Éditions de l'Action canadienne-française (p. 31-34).


III

VIE ERRANTE



APRÈS être resté inconscient durant plusieurs longues heures, Amiscou ouvrit les yeux ; il se leva, fit quelques pas en chancelant et porta la main à sa tête… il ne se rappelait plus ce qui était arrivé !

Il chercha autour de lui… personne ! Il vit sans étonnement les cendres encore fumantes de la cabane de Cerf-Agile, n’eut aucun souvenir de sa vie si récente avec ses parents d’adoption, aucune mémoire du combat atroce qui venait de se livrer ; il passa auprès des décombres sans avoir l’idée de les fouiller, sans se douter qu’ils contenaient les restes calcinés des victimes de l’attaque andaste et, pris d’une sorte d’hallucination, il se mit à marcher à grands pas dans la direction de la bourgade voisine…

Son regard, devenu vague, semblait chercher au loin quelque chose qui l’attirait… il passa par un village où les gens le connaissaient ; ils lui parlèrent, mais il ne sembla rien entendre ; il avait l’air égaré, hébété, abasourdi… On lui offrit des vivres qu’il accepta sans parler et, regardant de tous côtés, il haussa les épaules et branla la tête comme chassant une pensée importune, puis, fixant son regard tout droit devant lui, il continua son chemin. Un peu plus loin, il quitta la route et, prenant la direction de la forêt, il disparut bientôt aux yeux des villageois…

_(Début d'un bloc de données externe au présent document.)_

/-- The registers of this block, field by field (access, reset and stated range). -/
def regTableTrx : List RegDesc := [
  ⟨"TRX_CTRL", 0x01000000, [(16, 0x10000)], false,
    [⟨0, 1, .rwl, 0x0, none⟩]⟩,
  ⟨"SYNTH_FREQ", 0x01000004, [(16, 0x10000)], false,
    [⟨0, 22, .rwl, 0x0, none⟩]⟩,
  ⟨"SYNTH_CUR", 0x01000008, [(16, 0x10000)], false,
    [⟨0, 22, .ro, 0x0, none⟩]⟩,
  ⟨"SYNTH_STATUS", 0x0100000C, [(16, 0x10000)], false,
    [⟨3, 1, .ro, 0x0, none⟩,
     ⟨2, 1, .ro, 0x0, none⟩,
     ⟨1, 1, .ro, 0x0, none⟩,
     ⟨0, 1, .ro, 0x0, none⟩]⟩,
  ⟨"SYNTH_LOCK", 0x01000010, [(16, 0x10000)], false,
    [⟨0, 10, .rwl, 0xC8, some (100, 1000)⟩]⟩,
  ⟨"TX_TIMING", 0x01000014, [(16, 0x10000)], false,
    [⟨8, 4, .rwl, 0x2, some (1, 10)⟩,
     ⟨0, 6, .rwl, 0x10, some (4, 32)⟩]⟩,
  ⟨"FE_CTRL", 0x01000018, [(16, 0x10000)], false,
    [⟨3, 1, .rwl, 0x1, none⟩,
     ⟨2, 1, .rwl, 0x0, none⟩,
     ⟨1, 1, .rwl, 0x0, none⟩,
     ⟨0, 1, .rwl, 0x0, none⟩]⟩,
  ⟨"PWR_CFG", 0x0100001C, [(16, 0x10000)], false,
    [⟨8, 6, .rwl, 0x0, none⟩,
     ⟨0, 8, .rwl, 0x0, none⟩]⟩,
  ⟨"BACKOFF_M", 0x01000020, [(16, 0x10000)], false,
    [⟨12, 4, .rwl, 0xB, none⟩,
     ⟨8, 4, .rwl, 0xC, none⟩,
     ⟨4, 4, .rwl, 0x0, none⟩,
     ⟨0, 4, .rwl, 0x0, none⟩]⟩,
  ⟨"RX_OFS", 0x01000024, [(16, 0x10000)], false,
    [⟨12, 12, .rwl, 0x0, none⟩,
     ⟨0, 12, .rwl, 0x0, none⟩]⟩,
  ⟨"PATH_LIMITS", 0x01000028, [(16, 0x10000)], false,
    [⟨0, 4, .rwl, 0x4, some (1, 8)⟩]⟩,
  ⟨"CNT_TX", 0x01000040, [(16, 0x10000)], false,
    [⟨16, 16, .rc, 0x0, none⟩,
     ⟨0, 16, .rc, 0x0, none⟩]⟩,
  ⟨"CNT_RX", 0x01000044, [(16, 0x10000)], false,
    [⟨16, 16, .rc, 0x0, none⟩,
     ⟨0, 16, .rc, 0x0, none⟩]⟩,
  ⟨"CNT_SYNTH", 0x01000048, [(16, 0x10000)], false,
    [⟨16, 16, .rc, 0x0, none⟩,
     ⟨0, 16, .rc, 0x0, none⟩]⟩,
  ⟨"PWR_ENTRY", 0x01000100, [(16, 0x10000), (64, 0x4)], false,
    [⟨24, 8, .rwl, 0x0, none⟩,
     ⟨23, 1, .rwl, 0x0, none⟩,
     ⟨22, 1, .rwl, 0x0, none⟩,
     ⟨0, 7, .rwl, 0x0, none⟩]⟩,
  ⟨"CAL_CTRL", 0x01000200, [(16, 0x10000)], false,
    [⟨4, 1, .rwl, 0x1, none⟩,
     ⟨3, 1, .rwl, 0x1, none⟩,
     ⟨2, 1, .rwl, 0x1, none⟩,
     ⟨1, 1, .rwl, 0x1, none⟩,
     ⟨0, 1, .rwl, 0x1, none⟩]⟩,
  ⟨"CAL_PARAM", 0x01000204, [(16, 0x10000)], false,
    [⟨24, 8, .rwl, 0xA, some (1, 100)⟩,
     ⟨16, 8, .rwl, 0x14, some (10, 40)⟩,
     ⟨0, 12, .rwl, 0x7D, some (16, 4095)⟩]⟩,
  ⟨"CAL_REQ", 0x01000208, [(16, 0x10000)], false,
    [⟨8, 1, .wo, 0x0, none⟩,
     ⟨0, 4, .wo, 0x0, none⟩]⟩,
  ⟨"CAL_STATUS", 0x0100020C, [(16, 0x10000)], false,
    [⟨28, 4, .ro, 0x0, none⟩,
     ⟨24, 4, .ro, 0x0, none⟩,
     ⟨23, 1, .ro, 0x0, none⟩,
     ⟨22, 1, .ro, 0x0, none⟩,
     ⟨21, 1, .ro, 0x0, none⟩,
     ⟨20, 1, .ro, 0x0, none⟩,
     ⟨3, 1, .ro, 0x0, none⟩,
     ⟨2, 1, .ro, 0x0, none⟩,
     ⟨1, 1, .ro, 0x0, none⟩,
     ⟨0, 1, .ro, 0x0, none⟩]⟩,
  ⟨"CAL_EPOCH", 0x01000210, [(16, 0x10000)], false,
    [⟨16, 16, .ro, 0x0, none⟩,
     ⟨0, 16, .ro, 0x0, none⟩]⟩,
  ⟨"CAL_LAG", 0x01000214, [(16, 0x10000)], false,
    [⟨0, 8, .ro, 0x0, none⟩]⟩,
  ⟨"CAL_HEALTH0", 0x01000218, [(16, 0x10000)], false,
    [⟨24, 8, .ro, 0x0, none⟩,
     ⟨16, 8, .ro, 0x0, none⟩,
     ⟨8, 8, .ro, 0x0, none⟩,
     ⟨0, 8, .ro, 0x0, none⟩]⟩,
  ⟨"CAL_HEALTH1", 0x0100021C, [(16, 0x10000)], false,
    [⟨24, 8, .ro, 0x0, none⟩,
     ⟨16, 8, .ro, 0x0, none⟩,
     ⟨8, 8, .ro, 0x0, none⟩,
     ⟨0, 8, .ro, 0x0, none⟩]⟩,
  ⟨"CNT_CAL", 0x01000240, [(16, 0x10000)], false,
    [⟨16, 16, .rc, 0x0, none⟩,
     ⟨0, 16, .rc, 0x0, none⟩]⟩,
  ⟨"CNT_CAL2", 0x01000244, [(16, 0x10000)], false,
    [⟨16, 16, .rc, 0x0, none⟩,
     ⟨0, 16, .rc, 0x0, none⟩]⟩]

— C’est le grand manchot de Cerf-Agile, dirent ceux-ci ; il semble être devenu fou ! Il a dû se passer quelque chose ; il faut aller voir ses parents…

Amiscou marcha sans arrêt toute la journée. Vers le soir, il s’étendit sur le sol du grand bois et s’endormit d’un sommeil de plomb. À son réveil, le lendemain, il se trouvait dans un état cérébral plus calme ; il se rendait compte de l’endroit où il était, mais du passé, nulle souvenance ; il sentait du mal à la tête, mais ne savait plus que c’était à la suite d’un coup de bâton ; il se rappelait être passé la veille dans un village où on l’avait nourri, mais, sauf son nom, Amiscou, sa mémoire ne lui apprenait rien !

À partir de ce temps, le manchot commença une existence nomade et étrange, sans gîte si ce n’est les abris qu’il s’aménageait dans la forêt ; il s’éloigna de plus en plus de la bourgade de son père adoptif, errant à l’aventure, ne se fixant nulle part. Il cheminait de hameau en hameau, ne se liant avec aucun compagnon, ne logeant dans aucun wigwam. Sa haute taille, la force inouïe de son unique bras, son regard étrangement fixe, le faisaient craindre et ménager ; les Indiens, superstitieux, voyaient en lui soit un sorcier, jeteur de sorts, ou un innocent, ami du Manitou ; dans l’un ou l’autre cas, il ne fallait pas risquer sa colère… Alors on lui donnait volontiers des vivres pour sa nourriture et de chaudes peaux de bête qui lui servaient de vêtement et de couverture.

Le jeune Huron, devenu ainsi étrange et nomade, n’était pas, cependant, un insensé ; il se rendait parfaitement compte de ses actions ; il voyait bien qu’on le craignait et il en profitait pour se procurer facilement ce dont il avait besoin ; toutefois, il avait complètement perdu la mémoire de son passé ; la vie ne comptait pour lui que du jour où il avait commencé son existence errante… De son enfance au bourg des Hurons, son adolescence à la tribu des Neutres, de ses parents véritables ou adoptifs, nul souvenir. Une chose, néanmoins, faisait exception et occupait sa pensée, car dans le nuage opaque qui obscurcissait sa mémoire un point lumineux se détachait : la figure suave de la Robe-Noire qui l’avait guéri… il ne savait de quel mal… La petite médaille du jésuite, passée dans une mince lanière de cuir, ornait toujours sa tunique.

Dans ses voyages ou plutôt ses pérégrinations, il apercevait parfois un missionnaire ; il accourait alors, espérant revoir la figure qui hantait toujours ses rêves de déséquilibré… le prêtre se tournait vers lui… non, non, ce visage barbu, ce n’était pas ce qu’il cherchait ! Déçu, il rebroussait chemin, se sauvait sans parler, et regagnait son abri solitaire à l’ombre des grands bois.

Les semaines, les mois, passaient, les saisons succédaient aux saisons et toujours le jeune Huron poursuivait sa vie errante ; de bourg en bourg, chez les Iroquois comme chez les autres nations, personne ne le molestait ; il ne parlait guère, sauf pour demander ce dont il avait besoin et qu’on se gardait bien de lui refuser ! Il retournait alors à la forêt protectrice et se cantonnait dans son gîte de prédilection.